*** Opening of Provided data ***
/-! ### Layers and heads -/

/-- LAYER_DEFINE, LAYER_COLOUR, LAYER_SCALER, LAYER_LUT and LAYER_KEY: a payload that fails its checks is refused and writes nothing;
otherwise the command writes the layer's shadow registers and completes with OK (where a LUT address or a coefficient address is 0 the
table stays as it is). The writes come after a latch that is due, and behind a commit of the layer's head that is pending; a table waits
while its window is synchronised. -/
def Obligations.LayerCommands : Prop :=
  ∀ (c : FwCmd) (rest : List FwCmd) (s : State), let u := s.begun c rest
    let p := c.payload
    let l := leAt p 0 1
    (∀ f : State → State, (u.hd (u.rd (LAY_ROUTE_HEAD l))).latchDue = false → u.commitOf l = none → u.writeLayer l f = f u) ∧
    (s.Begins 0x0201 c rest →
      (u.defineBad p = true → exec .layerDefine s = .next (u.fail c stBAD_PARAM)) ∧
      (u.defineBad p = false → 16 ≤ l → leAt p 2 1 ≠ 0 ∨ u.planesFit (leAt p 1 1) (leAt p 4 8) (leAt p 12 8) (leAt p 20 4)
          (leAt p 24 4) (leAt p 28 2) (leAt p 30 2) = true →
          exec .layerDefine s = .next ((u.writeLayer l fun v => v.writeDefine p).ok c)) ∧
      (u.defineBad p = false → l < 16 → leAt p 2 1 ≠ 0 ∨ u.planesFit (leAt p 1 1) (leAt p 4 8) (leAt p 12 8) (leAt p 20 4)
          (leAt p 24 4) (leAt p 28 2) (leAt p 30 2) = true →
        exec .layerDefine s = .next (match (u.preLatch (u.rd (LAY_ROUTE_HEAD l))).newGalley l (leAt p 60 2) with
          | some _ => (u.writeLayer l fun v => ((v.newGalley l (leAt p 60 2)).getD v).writeDefine p).ok c
          | none => u.fail c stREJECTED_DENSUM))) ∧
    (s.Begins 0x0202 c rest → l < 16 → s.hasLayer l = true →
      (∀ k, k < 3 → -65536 ≤ sext 32 (leAt p (24 + 4 * k) 4) ∧ sext 32 (leAt p (24 + 4 * k) 4) ≤ 65535) →
      exec .layerColour s = .next ((u.writeLayer l fun v =>
        let f := leAt p 1 1
        let v := ((v.wr (LAY_COLOUR_CTRL_MATRIX_EN l) (f % 2)).wr (LAY_COLOUR_CTRL_CHROMA_H l) (f / 2 % 2)).wr (LAY_COLOUR_CTRL_CHROMA_V l) (f / 4 % 2)
        let v := (List.range 9).foldl (fun s k => s.wr (LAY_MTX_C_COEF l k) (leAt p (4 + 2 * k) 2)) v
        (List.range 3).foldl (fun s k => s.wr (LAY_MTX_OFF_OFF l k) (leAt p (24 + 4 * k) 4 % 2 ^ 17)) v).ok c)) ∧
    (s.Begins 0x0203 c rest → l < 16 → s.hasLayer l = true → leAt p 1 1 % 4 ≠ 3 → leAt p 1 1 / 4 % 4 ≠ 3 →
      initOk (leAt p 4 4) = true → initOk (leAt p 8 4) = true →
      let set := fun (v : State) => (((v.wr (LAY_SCALE_CTRL_DECIM_H l) (leAt p 1 1 % 4)).wr (LAY_SCALE_CTRL_DECIM_V l) (leAt p 1 1 / 4 % 4)).wr
        (LAY_H_INIT_INIT l) (leAt p 4 4 % 2 ^ 24)).wr (LAY_V_INIT_INIT l) (leAt p 8 4 % 2 ^ 24)
      let r := u.fwRead (leAt p 12 8) 1792
      (leAt p 12 8 = 0 → exec .layerScaler s = .next ((u.writeLayer l set).ok c)) ∧
      (leAt p 12 8 ≠ 0 → u.bufOk (leAt p 12 8) 1792 = true → exec .layerScaler s =
        .next (if coefsOk r.1 then (r.2.writeLayer l fun v => (set v).writeCoefs l r.1).ok c else r.2.fail c stBAD_PARAM))) ∧
    (s.Begins 0x0204 c rest → l < 16 → s.hasLayer l = true → leAt p 1 1 ≤ 1 →
      let set := u.writeLayer l fun v => v.wr (LAY_LUT_CTRL_EN l) (leAt p 1 1)
      (leAt p 8 8 = 0 → exec .layerLut s = .next (set.ok c)) ∧
      (leAt p 8 8 ≠ 0 → u.bufOk (leAt p 8 8) 6150 = true →
        let r := (u.preLatch (u.rd (LAY_ROUTE_HEAD l))).fwRead (leAt p 8 8) 6150
        let t := r.2.writeLayer l fun v => v.wr (LAY_LUT_CTRL_EN l) (leAt p 1 1)
        exec .layerLut s = .next (if r.2.lutSyncing l then r.2.waitFor c (.lut l [] false [] r.1)
          else (if r.1 = [] then t else t.writeLut (LAY_PRE_LUT_ENTRY_EVEN l) 1025 (t.commitOf l).isSome r.1).ok c)) ∧
      (leAt p 8 8 ≠ 0 → u.bufOk (leAt p 8 8) 6150 = false → exec .layerLut s = .next (u.fail c stPROT_BOUND))) ∧
    (s.Begins 0x0205 c rest → s.hasLayer l = true → leAt p 1 1 ≤ 1 → leAt p 2 2 ≤ leAt p 4 2 → leAt p 6 2 ≤ leAt p 8 2 →
      leAt p 10 2 ≤ leAt p 12 2 →
      exec .layerKey s = .next ((u.writeLayer l fun v =>
        let v := (v.wr (LAY_KEY_CTRL_EN l) (leAt p 1 1)).wr (LAY_KEY_R_MIN l) (leAt p 2 2)
        let v := ((v.wr (LAY_KEY_R_MAX l) (leAt p 4 2)).wr (LAY_KEY_G_MIN l) (leAt p 6 2)).wr (LAY_KEY_G_MAX l) (leAt p 8 2)
        (v.wr (LAY_KEY_B_MIN l) (leAt p 10 2)).wr (LAY_KEY_B_MAX l) (leAt p 12 2)).ok c))

/-- The commands that commit a head (FORME_COMMIT, LAYER_FLIP, HEAD_LUT, SET_TIMING, HEAD_WRITEBACK, CABINET_MAP_LOAD) once their checks
have passed: admission decides on the state the commit would make; a rejected or an admission-only one completes with the rejection or
with OK and writes nothing; an admitted one writes its shadow registers and is committed, or waits behind an earlier commit of its head. A
SET_TIMING whose own mode change still runs (it is executed again after a takeover) waits for it; one on a head that is about to enter
Reef mode waits until it has; HEAD_LUT without COMMIT waits while its window is synchronised; the memory that a write-back touches is
filled first. FORME_GROUP_COMMIT: fewer than two heads, an absent one, or a mask with a bit beyond the heads is refused with BAD_PARAM;
when every Forme passes its checks and the group is admitted as a whole it is committed as one, otherwise the worst status of its heads is
the command's. -/
def Obligations.CommitCommands : Prop :=
  (∀ (c : FwCmd) (rest : List FwCmd) (s : State), let u := s.begun c rest
    let p := c.payload
    let h := leAt p 0 1
    let dec := fun (u v : State) (only : Bool) (d : List Byte) (resp : Admission → List Byte) =>
      let a := (v.admitHead h v.othersBytes).1
      if a.status ≠ stOK ∨ only = true then u.finish c a.status (resp a) else u.submit c [h] (resp a) d
    let full := fun (a : Admission) => a.resp 0 ++ List.replicate 8 (0 : Byte)
    (s.Begins 0x0230 c rest → c.len = 16 + 16 * leAt p 1 1 → u.formeBad h p [] = false → u.modeRuns h = false →
      exec .formeCommit s = .next (dec u (u.formeView h p) (decide (leAt p 2 2 % 2 = 1)) [] fun a => a.resp 0)) ∧
    (s.Begins 0x0301 c rest → ∀ resp, u.ownMode h c = some resp → exec .setTiming s = .next (u.waitFor c (.timing h resp))) ∧
    (s.Begins 0x0301 c rest → u.timingBad p = false → u.formeOutside h (payloadTiming p) = false → u.modeRuns h = false →
      (u.reefPending h = false → exec .setTiming s = .next (dec u (u.timingView p) (decide (leAt p 1 1 % 2 = 1)) [] full)) ∧
      let a := ((u.timingView p).admitHead h (u.timingView p).othersBytes).1
      (u.reefPending h = true → a.status = stOK → leAt p 1 1 % 2 = 0 →
        exec .setTiming s = .next (u.waitFor c (.afterReef h (full a))))) ∧
    (s.Begins 0x0320 c rest → u.wbBad p = false → u.modeRuns h = false → leAt p 1 1 = 0 ∨ u.wbFits (leAt p 8 8) (leAt p 4 4)
        (leAt p 16 4) (leAt p 3 1) (u.liveTiming h).vActive (wbLineBytes (leAt p 1 1) (u.liveTiming h).hActive) = true →
      let a := ((u.wbView p).admitHead h (u.wbView p).othersBytes).1
      let t := u.liveTiming h
      let fill := u.fillRange (leAt p 8 8) (leAt p 8 8 + (leAt p 3 1 - 1) * leAt p 16 4 + (t.vActive - 1) * leAt p 4 4 +
        wbLineBytes (leAt p 1 1) t.hActive - 1)
      exec .headWriteback s = .next (if a.status ≠ stOK then u.finish c a.status (a.resp 0)
        else (if leAt p 1 1 ≠ 0 ∧ u.inDdr (leAt p 8 8) = true then fill else u).submit c [h] (a.resp 0) [])) ∧
    (s.Begins 0x0401 c rest → h < s.nHeads → 8 ≤ leAt p 2 1 → leAt p 2 1 ≤ 16 → leAt p 4 2 ≤ 4096 →
      leAt p 4 2 = 0 ∨ u.bufOk (leAt p 8 8) (leAt p 4 2 * 64) = true → let r := u.fwRead (leAt p 8 8) (leAt p 4 2 * 64)
      (r.2.hd h).mapAreas.isSome = true → r.2.mapFault p r.1 = none →
      exec .cabinetMapLoad s = .next (dec r.2 (r.2.mapView p r.1) (decide (leAt p 1 1 % 2 = 1)) r.1 fun a => a.resp 0)) ∧
    (s.Begins 0x0240 c rest → h < s.nHeads → leAt p 1 1 ≤ 3 → leAt p 8 8 = 0 ∨ u.bufOk (leAt p 8 8) 24582 = true → u.modeRuns h = false →
      let r := if leAt p 8 8 = 0 then (([] : List Byte), u) else u.fwRead (leAt p 8 8) 24582
      let v := r.2.preLatch h
      exec .headLut s = .next (if (leAt p 1 1).testBit 1 then r.2.submit c [h] (leBytes 4 0) r.1
        else if leAt p 8 8 ≠ 0 ∧ v.lutSyncing (16 + h) = true then v.waitFor c (.lut (16 + h) [] false (leBytes 4 0) r.1)
        else (v.applyHeadLut p r.1 (decide (v.rd (HEAD_STATUS_COMMIT_PENDING h) = 1))).finish c stOK (leBytes 4 0))) ∧
    (s.Begins 0x0210 c rest → ∀ g, u.hasLayer h = true → (List.range u.nHeads).find? (fun g => u.inLive g h) = some g →
      planesBad (u.rd (LAY_CTRL_FORMAT h)) (leAt p 8 8) (leAt p 16 8) = false →
      u.rd (LAY_CTRL_SOURCE h) ≠ 0 ∨ u.planesFit (u.rd (LAY_CTRL_FORMAT h)) (leAt p 8 8) (leAt p 16 8) (u.rd (LAY_PITCH0_PITCH h) * 64)
        (u.rd (LAY_PITCH1_PITCH h) * 64) (u.rd (LAY_SRC_SIZE_W h)) (u.rd (LAY_SRC_SIZE_H h)) = true →
      exec .layerFlip s = .next (u.submit c [g] ((noAdmission stOK).resp 0) []))) ∧
  (∀ (c : FwCmd) (rest : List FwCmd) (s : State), let u := s.begun c rest
    let p := c.payload
    let hs := headsOf (leAt p 12 1)
    s.Begins 0x0231 c rest →
      (hs.length < 2 ∨ 16 ≤ leAt p 12 1 ∨ (∃ h ∈ hs, s.nHeads ≤ h) → exec .formeGroupCommit s = .next (u.fail c stBAD_PARAM)) ∧
      (2 ≤ hs.length → leAt p 12 1 < 16 → (∀ h ∈ hs, h < s.nHeads) → u.bufOk (leAt p 0 8) (leAt p 8 4) = true → ∀ fs,
        let r := u.fwRead (leAt p 0 8) (leAt p 8 4)
        splitFormes hs r.1 = some fs →
        let v := r.2
        let only := fs.map fun f => leAt f.2 2 2 % 2
        (∀ f ∈ fs, leAt f.2 0 1 = f.1 ∧ v.formeBad f.1 f.2 hs = false) → (fs.flatMap fun f => formeLayers f.2).Nodup →
        (∀ o ∈ only, o = 0) → (∀ h ∈ hs, (v.hd h).gen = true ∧ v.modeRuns h = false) →
        let as := (v.groupView fs).admitGroup fs
        let resp := (as.map fun a => a.resp 0).flatten
        let worst := as.foldl (fun w a => if budgetRank a.status < budgetRank w then a.status else w) stOK
        fs ≠ [] → exec .formeGroupCommit s = .next (if worst = stOK then v.submit c hs resp r.1 else v.finish c worst resp)))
*** Close of Provided data ***
Work required
Copy the entries word for word. Start at the first line and end with the line containing "(∀ f : State".

Your solution
/-! ### Layers and heads -/

/-- LAYER_DEFINE, LAYER_COLOUR, LAYER_SCALER, LAYER_LUT and LAYER_KEY: a payload that fails its checks is refused and writes nothing;
otherwise the command writes the layer's shadow registers and completes with OK (where a LUT address or a coefficient address is 0 the
table stays as it is). The writes come after a latch that is due, and behind a commit of the layer's head that is pending; a table waits
while its window is synchronised. -/
def Obligations.LayerCommands : Prop :=
  ∀ (c : FwCmd) (rest : List FwCmd) (s : State), let u := s.begun c rest
    let p := c.payload
    let l := leAt p 0 1
    (∀ f : State → State, (u.hd (u.rd (LAY_ROUTE_HEAD l))).latchDue = false → u.commitOf l = none → u.writeLayer l f = f u) ∧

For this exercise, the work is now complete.